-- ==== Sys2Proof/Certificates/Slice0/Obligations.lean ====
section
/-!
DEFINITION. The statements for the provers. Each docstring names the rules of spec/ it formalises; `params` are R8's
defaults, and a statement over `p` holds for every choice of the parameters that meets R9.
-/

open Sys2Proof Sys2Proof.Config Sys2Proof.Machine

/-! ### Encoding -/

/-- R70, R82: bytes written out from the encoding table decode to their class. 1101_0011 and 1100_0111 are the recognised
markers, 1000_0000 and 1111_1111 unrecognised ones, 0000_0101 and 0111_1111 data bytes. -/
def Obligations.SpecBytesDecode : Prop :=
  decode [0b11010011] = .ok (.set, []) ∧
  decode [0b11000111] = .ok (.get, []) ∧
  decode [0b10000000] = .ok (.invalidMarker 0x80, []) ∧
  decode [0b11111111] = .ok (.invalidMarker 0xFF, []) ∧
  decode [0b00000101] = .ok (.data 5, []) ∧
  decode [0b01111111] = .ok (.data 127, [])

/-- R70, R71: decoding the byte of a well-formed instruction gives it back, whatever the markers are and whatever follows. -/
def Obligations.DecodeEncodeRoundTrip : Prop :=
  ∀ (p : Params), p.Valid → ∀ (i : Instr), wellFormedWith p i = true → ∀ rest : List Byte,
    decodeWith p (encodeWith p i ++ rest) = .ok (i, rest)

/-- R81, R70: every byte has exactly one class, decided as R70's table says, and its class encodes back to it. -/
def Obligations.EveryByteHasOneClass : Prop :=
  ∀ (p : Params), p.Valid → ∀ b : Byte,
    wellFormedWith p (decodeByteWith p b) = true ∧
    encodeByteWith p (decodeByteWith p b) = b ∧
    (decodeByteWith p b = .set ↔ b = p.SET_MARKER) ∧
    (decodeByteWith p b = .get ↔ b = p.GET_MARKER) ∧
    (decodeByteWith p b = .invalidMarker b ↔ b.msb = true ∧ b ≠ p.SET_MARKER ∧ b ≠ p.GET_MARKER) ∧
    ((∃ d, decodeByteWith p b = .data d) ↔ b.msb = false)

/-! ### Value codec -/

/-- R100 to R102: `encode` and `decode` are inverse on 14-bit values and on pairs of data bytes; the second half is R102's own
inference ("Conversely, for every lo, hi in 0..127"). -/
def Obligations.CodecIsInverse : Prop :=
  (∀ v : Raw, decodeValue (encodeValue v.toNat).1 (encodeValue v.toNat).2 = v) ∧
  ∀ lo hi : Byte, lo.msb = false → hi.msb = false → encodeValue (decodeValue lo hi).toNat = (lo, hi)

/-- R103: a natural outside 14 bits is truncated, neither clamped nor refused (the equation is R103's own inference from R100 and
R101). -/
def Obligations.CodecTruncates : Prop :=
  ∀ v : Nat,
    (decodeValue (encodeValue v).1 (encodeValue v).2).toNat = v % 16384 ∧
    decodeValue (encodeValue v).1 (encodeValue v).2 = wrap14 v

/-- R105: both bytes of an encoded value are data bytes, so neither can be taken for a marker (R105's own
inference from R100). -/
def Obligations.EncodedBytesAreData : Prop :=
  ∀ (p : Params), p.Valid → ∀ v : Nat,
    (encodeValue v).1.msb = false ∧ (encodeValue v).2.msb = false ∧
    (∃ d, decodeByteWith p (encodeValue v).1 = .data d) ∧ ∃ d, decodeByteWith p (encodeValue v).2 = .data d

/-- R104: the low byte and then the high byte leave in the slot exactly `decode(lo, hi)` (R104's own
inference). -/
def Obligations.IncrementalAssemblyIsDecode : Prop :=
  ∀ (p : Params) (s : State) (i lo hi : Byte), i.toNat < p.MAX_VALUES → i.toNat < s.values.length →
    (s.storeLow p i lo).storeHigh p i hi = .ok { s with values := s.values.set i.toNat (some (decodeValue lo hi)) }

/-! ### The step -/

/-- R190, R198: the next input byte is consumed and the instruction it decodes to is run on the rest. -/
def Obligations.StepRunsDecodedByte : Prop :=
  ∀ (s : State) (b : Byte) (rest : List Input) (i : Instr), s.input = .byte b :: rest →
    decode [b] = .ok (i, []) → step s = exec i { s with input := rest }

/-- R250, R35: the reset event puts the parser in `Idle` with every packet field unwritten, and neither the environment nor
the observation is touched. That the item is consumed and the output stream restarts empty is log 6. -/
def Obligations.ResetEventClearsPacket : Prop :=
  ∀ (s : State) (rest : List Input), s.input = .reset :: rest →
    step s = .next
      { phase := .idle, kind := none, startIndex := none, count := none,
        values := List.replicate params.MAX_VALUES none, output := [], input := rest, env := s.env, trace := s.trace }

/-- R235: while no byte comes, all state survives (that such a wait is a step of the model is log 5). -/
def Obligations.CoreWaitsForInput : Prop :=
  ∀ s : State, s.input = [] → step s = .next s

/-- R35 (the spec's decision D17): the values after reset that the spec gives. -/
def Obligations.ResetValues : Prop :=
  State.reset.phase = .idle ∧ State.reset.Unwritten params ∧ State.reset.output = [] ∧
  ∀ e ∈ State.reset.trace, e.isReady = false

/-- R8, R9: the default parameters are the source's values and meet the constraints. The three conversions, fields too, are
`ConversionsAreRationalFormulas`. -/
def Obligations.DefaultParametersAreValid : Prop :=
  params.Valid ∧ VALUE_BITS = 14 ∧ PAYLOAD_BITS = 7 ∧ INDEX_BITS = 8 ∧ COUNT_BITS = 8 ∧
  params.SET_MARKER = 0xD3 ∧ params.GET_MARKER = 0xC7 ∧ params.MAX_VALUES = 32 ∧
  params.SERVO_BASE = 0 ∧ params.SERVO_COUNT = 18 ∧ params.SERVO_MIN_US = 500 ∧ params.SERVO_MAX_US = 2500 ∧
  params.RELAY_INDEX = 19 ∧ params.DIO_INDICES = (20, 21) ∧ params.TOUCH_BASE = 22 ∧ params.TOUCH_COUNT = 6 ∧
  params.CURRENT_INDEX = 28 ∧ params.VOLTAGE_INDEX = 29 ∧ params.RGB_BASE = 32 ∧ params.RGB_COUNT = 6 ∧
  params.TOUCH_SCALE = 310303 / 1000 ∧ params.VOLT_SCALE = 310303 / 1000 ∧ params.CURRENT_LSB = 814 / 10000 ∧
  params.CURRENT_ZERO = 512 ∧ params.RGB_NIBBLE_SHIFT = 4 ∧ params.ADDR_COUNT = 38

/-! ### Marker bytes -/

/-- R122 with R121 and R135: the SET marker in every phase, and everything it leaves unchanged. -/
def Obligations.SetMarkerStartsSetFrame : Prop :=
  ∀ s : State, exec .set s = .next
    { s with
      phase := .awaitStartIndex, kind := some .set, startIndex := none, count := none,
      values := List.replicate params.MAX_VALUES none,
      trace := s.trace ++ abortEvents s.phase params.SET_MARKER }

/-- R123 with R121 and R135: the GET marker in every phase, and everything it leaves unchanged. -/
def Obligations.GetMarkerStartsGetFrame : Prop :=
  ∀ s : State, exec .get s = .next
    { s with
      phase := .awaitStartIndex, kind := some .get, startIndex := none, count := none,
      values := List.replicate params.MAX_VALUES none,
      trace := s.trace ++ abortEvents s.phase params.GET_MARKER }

Task description. Could you copy out all of the records above exactly?

Response box.
-- ==== Sys2Proof/Certificates/Slice0/Obligations.lean ====
section
/-!
DEFINITION. The statements for the provers. Each docstring names the rules of spec/ it formalises; `params` are R8's
defaults, and a statement over `p` holds for every choice of the parameters that meets R9.
-/

open Sys2Proof Sys2Proof.Config Sys2Proof.Machine

/-! ### Encoding -/

/-- R70, R82: bytes written out from the encoding table decode to their class. 1101_0011 and 1100_0111 are the recognised
markers, 1000_0000 and 1111_1111 unrecognised ones, 0000_0101 and 0111_1111 data bytes. -/
def Obligations.SpecBytesDecode : Prop :=
  decode [0b11010011] = .ok (.set, []) ∧
  decode [0b11000111] = .ok (.get, []) ∧
  decode [0b10000000] = .ok (.invalidMarker 0x80, []) ∧
  decode [0b11111111] = .ok (.invalidMarker 0xFF, []) ∧
  decode [0b00000101] = .ok (.data 5, []) ∧
  decode [0b01111111] = .ok (.data 127, [])

/-- R70, R71: decoding the byte of a well-formed instruction gives it back, whatever the markers are and whatever follows. -/
def Obligations.DecodeEncodeRoundTrip : Prop :=
  ∀ (p : Params), p.Valid → ∀ (i : Instr), wellFormedWith p i = true → ∀ rest : List Byte,
    decodeWith p (encodeWith p i ++ rest) = .ok (i, rest)

/-- R81, R70: every byte has exactly one class, decided as R70's table says, and its class encodes back to it. -/
def Obligations.EveryByteHasOneClass : Prop :=
  ∀ (p : Params), p.Valid → ∀ b : Byte,
    wellFormedWith p (decodeByteWith p b) = true ∧
    encodeByteWith p (decodeByteWith p b) = b ∧
    (decodeByteWith p b = .set ↔ b = p.SET_MARKER) ∧
    (decodeByteWith p b = .get ↔ b = p.GET_MARKER) ∧
    (decodeByteWith p b = .invalidMarker b ↔ b.msb = true ∧ b ≠ p.SET_MARKER ∧ b ≠ p.GET_MARKER) ∧
    ((∃ d, decodeByteWith p b = .data d) ↔ b.msb = false)

/-! ### Value codec -/

/-- R100 to R102: `encode` and `decode` are inverse on 14-bit values and on pairs of data bytes; the second half is R102's own
inference ("Conversely, for every lo, hi in 0..127"). -/
def Obligations.CodecIsInverse : Prop :=
  (∀ v : Raw, decodeValue (encodeValue v.toNat).1 (encodeValue v.toNat).2 = v) ∧
  ∀ lo hi : Byte, lo.msb = false → hi.msb = false → encodeValue (decodeValue lo hi).toNat = (lo, hi)

/-- R103: a natural outside 14 bits is truncated, neither clamped nor refused (the equation is R103's own inference from R100 and
R101). -/
def Obligations.CodecTruncates : Prop :=
  ∀ v : Nat,
    (decodeValue (encodeValue v).1 (encodeValue v).2).toNat = v % 16384 ∧
    decodeValue (encodeValue v).1 (encodeValue v).2 = wrap14 v

/-- R105: both bytes of an encoded value are data bytes, so neither can be taken for a marker (R105's own
inference from R100). -/
def Obligations.EncodedBytesAreData : Prop :=
  ∀ (p : Params), p.Valid → ∀ v : Nat,
    (encodeValue v).1.msb = false ∧ (encodeValue v).2.msb = false ∧
    (∃ d, decodeByteWith p (encodeValue v).1 = .data d) ∧ ∃ d, decodeByteWith p (encodeValue v).2 = .data d

/-- R104: the low byte and then the high byte leave in the slot exactly `decode(lo, hi)` (R104's own
inference). -/
def Obligations.IncrementalAssemblyIsDecode : Prop :=
  ∀ (p : Params) (s : State) (i lo hi : Byte), i.toNat < p.MAX_VALUES → i.toNat < s.values.length →
    (s.storeLow p i lo).storeHigh p i hi = .ok { s with values := s.values.set i.toNat (some (decodeValue lo hi)) }

/-! ### The step -/

/-- R190, R198: the next input byte is consumed and the instruction it decodes to is run on the rest. -/
def Obligations.StepRunsDecodedByte : Prop :=
  ∀ (s : State) (b : Byte) (rest : List Input) (i : Instr), s.input = .byte b :: rest →
    decode [b] = .ok (i, []) → step s = exec i { s with input := rest }

/-- R250, R35: the reset event puts the parser in `Idle` with every packet field unwritten, and neither the environment nor
the observation is touched. That the item is consumed and the output stream restarts empty is log 6. -/
def Obligations.ResetEventClearsPacket : Prop :=
  ∀ (s : State) (rest : List Input), s.input = .reset :: rest →
    step s = .next
      { phase := .idle, kind := none, startIndex := none, count := none,
        values := List.replicate params.MAX_VALUES none, output := [], input := rest, env := s.env, trace := s.trace }

/-- R235: while no byte comes, all state survives (that such a wait is a step of the model is log 5). -/
def Obligations.CoreWaitsForInput : Prop :=
  ∀ s : State, s.input = [] → step s = .next s

/-- R35 (the spec's decision D17): the values after reset that the spec gives. -/
def Obligations.ResetValues : Prop :=
  State.reset.phase = .idle ∧ State.reset.Unwritten params ∧ State.reset.output = [] ∧
  ∀ e ∈ State.reset.trace, e.isReady = false

/-- R8, R9: the default parameters are the source's values and meet the constraints. The three conversions, fields too, are
`ConversionsAreRationalFormulas`. -/
def Obligations.DefaultParametersAreValid : Prop :=
  params.Valid ∧ VALUE_BITS = 14 ∧ PAYLOAD_BITS = 7 ∧ INDEX_BITS = 8 ∧ COUNT_BITS = 8 ∧
  params.SET_MARKER = 0xD3 ∧ params.GET_MARKER = 0xC7 ∧ params.MAX_VALUES = 32 ∧
  params.SERVO_BASE = 0 ∧ params.SERVO_COUNT = 18 ∧ params.SERVO_MIN_US = 500 ∧ params.SERVO_MAX_US = 2500 ∧
  params.RELAY_INDEX = 19 ∧ params.DIO_INDICES = (20, 21) ∧ params.TOUCH_BASE = 22 ∧ params.TOUCH_COUNT = 6 ∧
  params.CURRENT_INDEX = 28 ∧ params.VOLTAGE_INDEX = 29 ∧ params.RGB_BASE = 32 ∧ params.RGB_COUNT = 6 ∧
  params.TOUCH_SCALE = 310303 / 1000 ∧ params.VOLT_SCALE = 310303 / 1000 ∧ params.CURRENT_LSB = 814 / 10000 ∧
  params.CURRENT_ZERO = 512 ∧ params.RGB_NIBBLE_SHIFT = 4 ∧ params.ADDR_COUNT = 38

/-! ### Marker bytes -/

/-- R122 with R121 and R135: the SET marker in every phase, and everything it leaves unchanged. -/
def Obligations.SetMarkerStartsSetFrame : Prop :=
  ∀ s : State, exec .set s = .next
    { s with
      phase := .awaitStartIndex, kind := some .set, startIndex := none, count := none,
      values := List.replicate params.MAX_VALUES none,
      trace := s.trace ++ abortEvents s.phase params.SET_MARKER }

/-- R123 with R121 and R135: the GET marker in every phase, and everything it leaves unchanged. -/
def Obligations.GetMarkerStartsGetFrame : Prop :=
  ∀ s : State, exec .get s = .next
    { s with
      phase := .awaitStartIndex, kind := some .get, startIndex := none, count := none,
      values := List.replicate params.MAX_VALUES none,
      trace := s.trace ++ abortEvents s.phase params.GET_MARKER }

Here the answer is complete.